- _Instructions to follow_
Among the lines below, restate word for word only those from the line with "def State.setHl (s" through the line with "IME (R36). -/", with both end lines kept.

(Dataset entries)
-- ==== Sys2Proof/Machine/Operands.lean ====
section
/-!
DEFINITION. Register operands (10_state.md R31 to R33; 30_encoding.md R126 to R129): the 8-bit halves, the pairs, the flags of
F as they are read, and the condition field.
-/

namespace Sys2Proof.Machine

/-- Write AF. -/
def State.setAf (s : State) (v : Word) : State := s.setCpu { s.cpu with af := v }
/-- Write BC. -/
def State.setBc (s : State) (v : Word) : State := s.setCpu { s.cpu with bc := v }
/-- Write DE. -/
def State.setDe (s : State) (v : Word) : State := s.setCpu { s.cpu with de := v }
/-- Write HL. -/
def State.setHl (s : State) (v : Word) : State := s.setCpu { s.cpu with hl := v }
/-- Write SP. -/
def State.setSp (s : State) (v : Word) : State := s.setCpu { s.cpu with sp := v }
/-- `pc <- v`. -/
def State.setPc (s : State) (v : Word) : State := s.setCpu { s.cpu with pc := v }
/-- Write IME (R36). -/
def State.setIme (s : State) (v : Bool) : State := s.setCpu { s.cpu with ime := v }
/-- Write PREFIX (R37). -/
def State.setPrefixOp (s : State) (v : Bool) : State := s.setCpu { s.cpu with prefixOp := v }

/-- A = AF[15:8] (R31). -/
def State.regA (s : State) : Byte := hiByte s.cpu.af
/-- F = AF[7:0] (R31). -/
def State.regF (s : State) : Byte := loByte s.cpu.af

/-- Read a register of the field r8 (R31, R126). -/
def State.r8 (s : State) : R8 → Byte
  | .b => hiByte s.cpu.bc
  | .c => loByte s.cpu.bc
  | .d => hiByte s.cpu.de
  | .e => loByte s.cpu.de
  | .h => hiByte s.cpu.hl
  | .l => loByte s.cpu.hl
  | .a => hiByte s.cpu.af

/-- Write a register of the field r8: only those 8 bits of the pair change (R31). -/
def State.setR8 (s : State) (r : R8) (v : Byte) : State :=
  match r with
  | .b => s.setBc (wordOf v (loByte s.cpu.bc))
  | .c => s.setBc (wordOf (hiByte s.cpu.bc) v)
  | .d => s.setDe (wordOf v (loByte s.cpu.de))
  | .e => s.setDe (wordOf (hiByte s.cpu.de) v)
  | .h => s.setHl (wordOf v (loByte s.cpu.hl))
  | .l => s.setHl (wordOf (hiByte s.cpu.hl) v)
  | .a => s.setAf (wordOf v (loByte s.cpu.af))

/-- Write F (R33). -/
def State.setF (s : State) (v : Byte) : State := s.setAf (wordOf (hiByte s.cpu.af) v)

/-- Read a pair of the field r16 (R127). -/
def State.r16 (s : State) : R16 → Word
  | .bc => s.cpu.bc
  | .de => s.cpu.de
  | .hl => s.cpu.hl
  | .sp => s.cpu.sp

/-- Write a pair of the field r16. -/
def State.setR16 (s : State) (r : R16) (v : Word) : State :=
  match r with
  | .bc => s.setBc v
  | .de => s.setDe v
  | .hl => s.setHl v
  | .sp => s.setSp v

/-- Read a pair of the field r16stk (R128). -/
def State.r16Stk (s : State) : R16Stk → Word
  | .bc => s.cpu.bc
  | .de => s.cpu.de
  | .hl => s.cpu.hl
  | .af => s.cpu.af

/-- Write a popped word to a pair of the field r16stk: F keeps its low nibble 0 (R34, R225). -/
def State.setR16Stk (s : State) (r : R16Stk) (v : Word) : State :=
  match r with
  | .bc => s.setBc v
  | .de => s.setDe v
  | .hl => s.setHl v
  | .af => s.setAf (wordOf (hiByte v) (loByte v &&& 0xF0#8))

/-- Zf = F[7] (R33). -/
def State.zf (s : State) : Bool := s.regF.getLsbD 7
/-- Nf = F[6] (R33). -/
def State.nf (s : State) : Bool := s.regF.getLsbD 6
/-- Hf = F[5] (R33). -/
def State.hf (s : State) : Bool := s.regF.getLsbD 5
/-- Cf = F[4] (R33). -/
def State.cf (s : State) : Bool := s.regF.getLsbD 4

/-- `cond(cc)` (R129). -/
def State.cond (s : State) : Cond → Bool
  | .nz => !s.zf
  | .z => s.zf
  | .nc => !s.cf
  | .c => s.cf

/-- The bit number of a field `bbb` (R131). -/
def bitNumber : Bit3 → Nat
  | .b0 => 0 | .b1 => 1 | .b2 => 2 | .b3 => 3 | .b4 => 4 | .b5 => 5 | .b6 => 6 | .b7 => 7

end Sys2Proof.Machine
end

- _Answer below_
def State.setHl (s : State) (v : Word) : State := s.setCpu { s.cpu with hl := v }
/-- Write SP. -/
def State.setSp (s : State) (v : Word) : State := s.setCpu { s.cpu with sp := v }
/-- `pc <- v`. -/
def State.setPc (s : State) (v : Word) : State := s.setCpu { s.cpu with pc := v }
/-- Write IME (R36). -/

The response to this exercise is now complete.